Crypto: OpenClaw developers targeted by fearsome scam on GitHub

The campaign is simple to understand and disturbing in its mechanics. Developers linked to OpenClaw were targeted on GitHub with the promise of $5,000 in $CLAW tokens, before being redirected to a fake site designed to get their crypto wallets connected and then emptied. OX Security documented the operation, and the OpenClaw project itself eventually publicly reported the scam.

A promise designed to trigger a bad reflex

The attackers did not randomly set a trap. They created fake GitHub accounts, opened discussions in repositories they controlled, and mentioned dozens of developers that they had been “selected” to receive an allocation of tokens. The message flattered the ego, imitated the language of the project and pushed towards an external link.

The fake site almost resembled openclaw.ai. The real difference was not obvious at first glance. It was in an additional button, “Connect your wallet”, designed not to check an airdrop, but to initiate a theft. In the crypto universe, this small gesture remains one of the riskiest. Especially when it is provoked by urgency or easy reward.
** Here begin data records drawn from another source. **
/-- The cycle of a word with the magic input before its late BS step. -/
theorem setMagicOn_late (c : Cyc) :
    (id (f1LateEffect (aluPhase c))).st.r = c.st.r ∧ (id (f1LateEffect (aluPhase c))).rsel = c.rsel ∧
      (id (f1LateEffect (aluPhase c))).shifter = c.shifter :=
  ⟨aluPhase_r c, rfl, aluPhase_shifter c⟩

/-- LOADR with the magic input set by F2 writes the shifter output with a bit of T chained in. -/
theorem magic_loadr {i : Instr} {s : State} (htask : s.task = 0) (hcode : 8 ≤ (instrFields i).f2.toNat)
    (hne : (instrFields i).f2 ≠ s.cfg.f2Const)
    (hearly : lookupSlot s.cfg.table ⟨.early, 0, .f2, (instrFields i).f2.toNat⟩ = some (.op [.setMagic]))
    (hlate : lookupSlot s.cfg.table ⟨.late, 0, .f2, (instrFields i).f2.toNat⟩ = none) (h1 : (instrFields i).bs = 1)
    (pbs : plainSlot s .bs (instrFields i).bs.toNat = true) (pf1 : plainSlot s .f1 (instrFields i).f1.toNat = true)
    (hsel : constSel s.cfg (instrFields i) = false) (hq : (instrFields i).rsel ≠ s.cfg.quirkReg) :
    Completes i s (fun _ u =>
      readR u (instrFields i).rsel = shifterOut (instrFields i).f1 s.l s.t true ∧
        ∀ j, j ≠ (instrFields i).rsel → readR u j = readR s j) := by
  refine completes_of_effects fun _ hready => ?_
  obtain ⟨-, -, hread, -⟩ := (ready_iff _ _).mp hready
  rw [← htask] at hearly hlate
  have hrun : (f2Effects setMagicOn id).Run (instrFields i) s := by
    refine f2Effects_run hready (.inr pbs) (.inr pf1) (fun c hc => ?early) (fun c hc => ?late) fun c => rfl
    case early => exact (runF2_installed hc hne hearly).trans (runActs_setMagic (hc.task.trans htask))
    case late => exact runF2_absent hc hne (resolve_of_other_phase (decide_eq_true hcode) hlate hearly)
  obtain ⟨hlateR, hlateRsel, hlateShifter⟩ := setMagicOn_late ((f2Effects setMagicOn id).early (instrFields i) s)
  have hr := f2Effects_end_loadr hrun hread h1 hsel rfl hlateR hlateRsel hlateShifter
  refine ⟨_, hrun, ?same, fun j hj => ?other⟩
  case same =>
    rw [readR, hr]
    exact (at32_set32_same _ _ _).trans (quirkValue_of_ne hq _)
  case other =>
    rw [readR, hr]
    exact at32_set32_other _ _ hj

theorem Completes.mono {i : Instr} {s : State} {P Q : Cyc → State → Prop} (h : Completes i s P) (hpq : ∀ c u, P c u → Q c u) :
    Completes i s Q := by
  intro hs hready
  obtain ⟨c, u, he, hu, hrun, hp⟩ := h hs hready
  exact ⟨c, u, he, hu, hrun, hpq c u hp⟩

/-- Settles O26: both shift directions, with the chained bit of T. -/
theorem magicShiftsChainT : Obligations.MagicShiftsChainT := by
  intro rsel aluf f2 lt ll next s left htask hcode hne hearly hlate pbs pf1 hsel hq
  cases left with
  | true =>
    refine (magic_loadr (i := .f1Llsh1 rsel aluf 1 f2 lt ll next) htask hcode hne hearly hlate rfl pbs pf1 hsel hq).mono ?_
    exact fun _ u ⟨hshift, hother⟩ => ⟨(congrArg BitVec.toNat hshift).trans (shl_one_magic_toNat s.l s.t), hother⟩
  | false =>
    refine (magic_loadr (i := .f1Lrsh1 rsel aluf 1 f2 lt ll next) htask hcode hne hearly hlate rfl pbs pf1 hsel hq).mono ?_
    exact fun _ u ⟨hshift, hother⟩ => ⟨(congrArg BitVec.toNat hshift).trans (shr_one_magic_toNat s.l s.t), hother⟩

/-! ## Unfilled slots -/

theorem dispatch_unset {ph : Phase} {fam : Family} {code : Nat} {dflt : Cyc → Except Stop Cyc} {d : Microword} {s : State}
    {c : Cyc} (hc : InCycle d s c) (hmpc : c.st.mpc = s.mpc) (hcode : taskSpecific fam code = true)
    (hp : plainSlot s fam code = true) : dispatch ph fam code dflt c = .error (.fatal (unsetFatal s fam code)) := by
  have hslot : resolve s.cfg ph s.task fam code = .unset := by rw [resolve_of_plainSlot hp, if_pos hcode]
  unfold dispatch
  rw [hc.cfg, hc.task, hslot, unsetFatal, hc.task, hmpc, unsetFatal]

/-- A cycle whose early phase stops with a fatal error ends halted with it, from its start state (R270). -/
theorem exec_of_early_fatal {i : Instr} {s : State} {f : Fatal} (hrun : s.run = .running)
    (hstall : stalled (instrFields i) s = false) (h : earlyPhase (instrFields i) s = .error (.fatal f)) :
    exec i s = .next { s with run := .halted f } := by
  have hbody : cycleBody (instrFields i) s = .error (.fatal f) := by
    unfold cycleBody
    rw [h]
    rfl
  rw [exec_of_running hrun hstall, hbody, cycleOutcome, takeFatal]

theorem earlyPhase_unset_f2 {d : Microword} {s : State} (hread : readReady s = true) (hcode : taskSpecific .f2 d.f2.toNat = true)
    (hne : d.f2 ≠ s.cfg.f2Const) (hp : plainSlot s .f2 d.f2.toNat = true) :
    earlyPhase d s = .error (.fatal (unsetFatal s .f2 d.f2.toNat)) := by
  obtain ⟨c0, h0, hbus⟩ := readPerform_eq (d := d) hread
  have hstop : runF2 .early (onBus d s) = .error (.fatal (unsetFatal s .f2 d.f2.toNat)) := by
    unfold runF2
    rw [(onBus_inCycle d s).d, (onBus_inCycle d s).cfg, if_neg hne]
    exact dispatch_unset (onBus_inCycle d s) rfl hcode hp
  unfold earlyPhase
  rw [h0]
  change (runF2 .early (constantPath c0) >>= _) = _
  rw [hbus, hstop]
  rfl

theorem earlyPhase_unset_bs {d : Microword} {s : State} (hs : s.WellFormed) (hread : readReady s = true)
    (hf2 : f2Ready d s = true) (hcode : taskSpecific .bs d.bs.toNat = true) (hsel : constSel s.cfg d = false)
    (hp : plainSlot s .bs d.bs.toNat = true) : earlyPhase d s = .error (.fatal (unsetFatal s .bs d.bs.toNat)) := by
  obtain ⟨c0, c1, h0, h1, i1, -⟩ := earlyF2_ready hs hread hf2
  have f1 := ((readPerform_frame h0).trans (constantPath_frame c0)).trans (runF2_frame h1)
  have hstop : runBs .early c1 = .error (.fatal (unsetFatal s .bs d.bs.toNat)) := by
    unfold runBs
    rw [i1.d, i1.cfg, hsel]
    exact dispatch_unset i1 f1.mpc hcode hp
  unfold earlyPhase
  rw [h0]
  change (runF2 .early (constantPath c0) >>= _) = _
  rw [h1]
  change (runBs .early c1 >>= _) = _
  rw [hstop]
  rfl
What makes the matter more serious is the technical layer behind the window. OX Security explains that the malicious code was heavily obfuscated in a JavaScript file and that a separate command server was used to retrieve data and then drive the drainage of the connected wallet. We are therefore not facing clumsy spam, but an operation prepared to last a few hours and disappear quickly.

Why OpenClaw became an ideal target

OpenClaw is not an obscure name. The project has seen a meteoric rise in recent months, to the point of attracting attention well beyond the usual circle of open source developers. Reuters reported in February that it had already surpassed 100,000 stars on GitHub and attracted 2 million visitors in a week, while Peter Steinberger joined OpenAI and the project moved under an open source foundation.
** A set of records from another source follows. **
/-- READ_ID answers ACCEPTED and the five identification bytes in every state and changes nothing else (R188). -/
def Obligations.ReadIdentification : Prop :=
  ∀ s : State, exec .readId s = .next (s.withResponse [0x00, 0x0F, 0x3A, 0x04, 0x16, 0x01])

/-- READ_EVENTS, CLEAR_EVENTS and SET_EVENT_MASK act on the event set and the mask alone; ATTN follows both (R187). -/
def Obligations.EventCommands : Prop :=
  (∀ s : State, ∃ hi mid lo : Byte, hi ++ mid ++ lo = s.sp.events.setWidth 24
    ∧ exec .readEvents s = .next (s.withResponse [0x00, hi, mid, lo]))
  ∧ (∀ (m : BitVec 24) (s : State), ∃ ev : BitVec 17,
      (∀ i, i < 17 → ev.getLsbD i = (s.sp.events.getLsbD i && !m.getLsbD i))
      ∧ exec (.clearEvents m) s = .next { s with sp := { s.sp with events := ev, response := [0x00] } })
  ∧ (∀ (m : BitVec 24) (s : State), ∃ mask : BitVec 17, (∀ i, i < 17 → mask.getLsbD i = m.getLsbD i)
      ∧ exec (.setEventMask m) s = .next { s with sp := { s.sp with mask := mask, response := [0x00] } })
  ∧ (∀ (m : BitVec 24) (e : Event) (s : State),
      ((s.clearEvents m).raise e).hasEvent e = true
      ∧ (m.getLsbD e.index = true → ((s.raise e).clearEvents m).hasEvent e = false))
  ∧ (∀ s : State, s.attn = true ↔ ∃ e : Event, s.hasEvent e = true ∧ s.sp.mask.getLsbD e.index = true)
  ∧ (∀ s : State, (s.pins.nrst = true → s.attnPin = !s.attn) ∧ (s.pins.nrst = false → s.attnPin = true))
  ∧ State.reset.sp.mask = 0

/-- A transaction that ends before its arguments are complete is discarded with PORT_ABORT, one without a rising edge
of SCK ends without an event, and a byte that names no command answers UNKNOWN_COMMAND (7Fh) and changes nothing
(R172). -/
def Obligations.AbortedAndUnknownCommands : Prop :=
  (∀ s : State, exec .portAbort s
    = .next { s with sp := { s.sp with transaction := none, events := s.sp.events ||| Event.portAbort.bit } })
  ∧ (∀ (x : Transaction) (s : State), s.sp.scsWas = false → s.pins.scs = true → s.sp.transaction = some x →
      x.evaluated = false → x.received ≠ [] → exec .portAbort s = .next s.portSelect)
  ∧ (∀ (x : Transaction) (s : State), s.sp.scsWas = false → s.pins.scs = true → s.sp.transaction = some x →
      x.received = [] → s.portSelect = { s with sp := { s.sp with transaction := none } })
  ∧ (∀ (code : Byte) (s : State), exec (.unknownCommand code) s = .next (s.withResponse [0x7F]))
  ∧ ∀ code : Byte, commandArgs code = none →
      decodeCommand code [] = .unknownCommand code
      ∧ ∀ x : Transaction, x.received = byteBits code → State.completeCommand x = some (code, [])

/-! ### The Setup Port: START, STOP, RESTART -/

/-- START in SETUP is refused by the first check of R175 that fails, with its order number, and is accepted when every
check passes; the defaults pass, and a PERIOD of 1000 fails check 11 unless EPOCH_LEN is 132 (R175). -/
def Obligations.StartChecks : Prop :=
  (∀ (s : State) (n : Nat), s.sc.station = .setup → ¬ startCheck s.sp.record n → (∀ m < n, startCheck s.sp.record m) →
    exec .start s = .next (s.withResponse [0x12, BitVec.ofNat 8 n]))
  ∧ (∀ s : State, s.sc.station = .setup → startValid s.sp.record →
      ∃ t, exec .start s = .next t ∧ t.sc.station = .listen ∧ t.sp.locked = true ∧ t.sp.response = [0x00]
        ∧ t.sp.record = s.sp.record)
  ∧ startValid State.reset.sp.record
  ∧ (∀ s : State, s.sc.station = .setup →
      s.sp.record = 0x00000103_03E8_0050_0020_0014_0028_F332_0010_0008_03_04_00_030000_030000_030000#256 →
      exec .start s = .next (s.withResponse [0x12, 11]))
  ∧ startCheck 0x00000103_03E8_0084_0020_0014_0028_F332_0010_0008_03_04_00_030000_030000_030000#256 11

/-- What START does to each block in SETUP with a valid record (R3, R20, R42, R45, R67, R93, R122, R124, R134, R152,
R170, R176). That the SBD line is BUSY is the model's choice: R45 takes the state from the line and makes it IDLE after 11
recessive bits only (log 22). -/
def Obligations.StartFromSetup : Prop :=
  ∀ s : State, s.sc.station = .setup → startValid s.sp.record →
    ∃ t, exec .start s = .next t
      ∧ t.sc.station = .listen ∧ t.sc.reason = .none ∧ t.sc.quiet = 0 ∧ t.sc.unlocked = 0 ∧ t.sc.joinHoldoff = 0
      ∧ t.sc.standing = .none ∧ t.sc.leavePending = false ∧ t.sc.tracked = none
      ∧ t.tb = TimeBase.reset ∧ t.NoCopy ∧ t.OutputsOff
      ∧ t.bi.line = .busy ∧ t.bi.queue = [] ∧ t.bi.tripSlot = none ∧ t.bi.attempt = none
      ∧ t.cq.nextSeq = s.cq.nextSeq
      ∧ t.pu = ⟨none, 0, false, 0, s.period⟩
      ∧ t.os.p = 0 ∧ t.os.cmp = 0 ∧ t.os.inactiveRun = s.deadtime ∧ t.os.blanking = false
      ∧ t.fu = FaultUnit.reset
      ∧ t.sp.record = s.sp.record ∧ t.sp.locked = true ∧ t.sp.fingerprint = fingerprintOf s.sp.record
      ∧ (s.sp.tickets = [] → t.sp.tickets = []) ∧ t.sp.mask = s.sp.mask ∧ t.hasEvent .state = true

/-- START in DORMANT goes to LISTEN without a copy and voids what is unfinished; in any other state but SETUP it is
refused with REFUSED_STATE (10h) and changes nothing (R3, R4, R17, R177). -/
def Obligations.StartElsewhere : Prop :=
  (∀ s : State, s.sc.station = .dormant →
    ∃ t, exec .start s = .next t ∧ t.sc.station = .listen ∧ t.sp.response = [0x00] ∧ t.NoCopy ∧ (s.os.GatesOk → t.OutputsOff)
      ∧ t.sc.joinHoldoff = 0 ∧ t.sc.leavePending = false ∧ t.sc.tracked = none ∧ t.SameCounters s
      ∧ t.tb.state = s.tb.state ∧ t.tb.enAdopted = false ∧ t.sp.record = s.sp.record
      ∧ (∀ i, t.inputRecord i = s.inputRecord i) ∧ t.sp.tickets = s.ticketsVoided .restart
      ∧ ((∃ x ∈ s.sp.tickets, x.unfinished = true) → t.hasEvent .ticket = true))
  ∧ ∀ s : State, s.sc.station ≠ .setup → s.sc.station ≠ .dormant →
      exec .start s = .next (s.withResponse [0x10])

/-- STOP outside the group: REFUSED_STATE in SETUP, DORMANT, ISOLATED, HALTED and LEAVING; to DORMANT from LISTEN and
RESYNC, with the shared state frozen, the transmit queue and the TRIP slot empty and the outputs OFF (R11, R17,
R177). -/
def Obligations.StopOutsideTheGroup : Prop :=
  (∀ s : State, s.sc.station ∈ [.setup, .dormant, .isolated, .halted, .leaving] →
    exec .stop s = .next (s.withResponse [0x10]))
  ∧ ∀ s : State, s.sc.station ∈ [.listen, .resync] →
      ∃ t, exec .stop s = .next t ∧ t.sc.station = .dormant ∧ t.sp.response = [0x00] ∧ t.SameShared s ∧ (s.os.GatesOk → t.OutputsOff)
        ∧ t.bi.queue = [] ∧ t.bi.tripSlot = none ∧ t.bi.attempt = none ∧ t.SameCounters s ∧ t.tb.driveLeft = 0
        ∧ t.refEpoch = s.tb.en ∧ (∀ i, t.inputRecord i = s.inputRecord i) ∧ t.hasEvent .state = true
This kind of climb changes everything. When a project goes viral, its community also becomes a target base. OX researchers also believe that the attackers probably used the “star” function of GitHub to identify profiles already familiar with OpenClaw. The trap then seems credible, almost personalized, and therefore much more dangerous than a generic message.

There is a broader lesson here for crypto. The modern scammer is no longer just looking for the new user on Telegram or Discord. It now moves up the chain to developers, where technical trust is strong, clicks are fast, and curiosity about a token linked to a popular project can be enough to let one's guard down. OpenClaw served as the perfect bait because it combined AI hype, GitHub visibility, and speculative imagination.

The real signal for crypto is not limited to OpenClaw

At this point, OX Security says it has not found any confirmed victims. The malicious accounts were allegedly created last week and then deleted within hours of the campaign's launch. In other words, the visible results remain limited. But the important fact is not only the number of victims. It's the quality of the scenario, its speed and its ability to blend into the normal uses of GitHub.

The most revealing detail is perhaps elsewhere. The malware followed the user's actions with dedicated commands, transmitted encoded data to its C2 server and even integrated a so-called “nuke” function to locally erase traces of the theft. This desire to erase the aftermath shows that crypto phishing is entering a more professional phase, less noisy, and therefore more difficult to spot quickly.

For the crypto market, this story serves as a stark reminder: the next wave of scams won't necessarily come from a fake influencer or a questionable memecoin. It can come from a familiar environment, a GitHub repository, a plausible reward, and a mundane click. When the promise looks like a technical opportunity, the trap becomes more elegant. And this is often where it becomes more effective.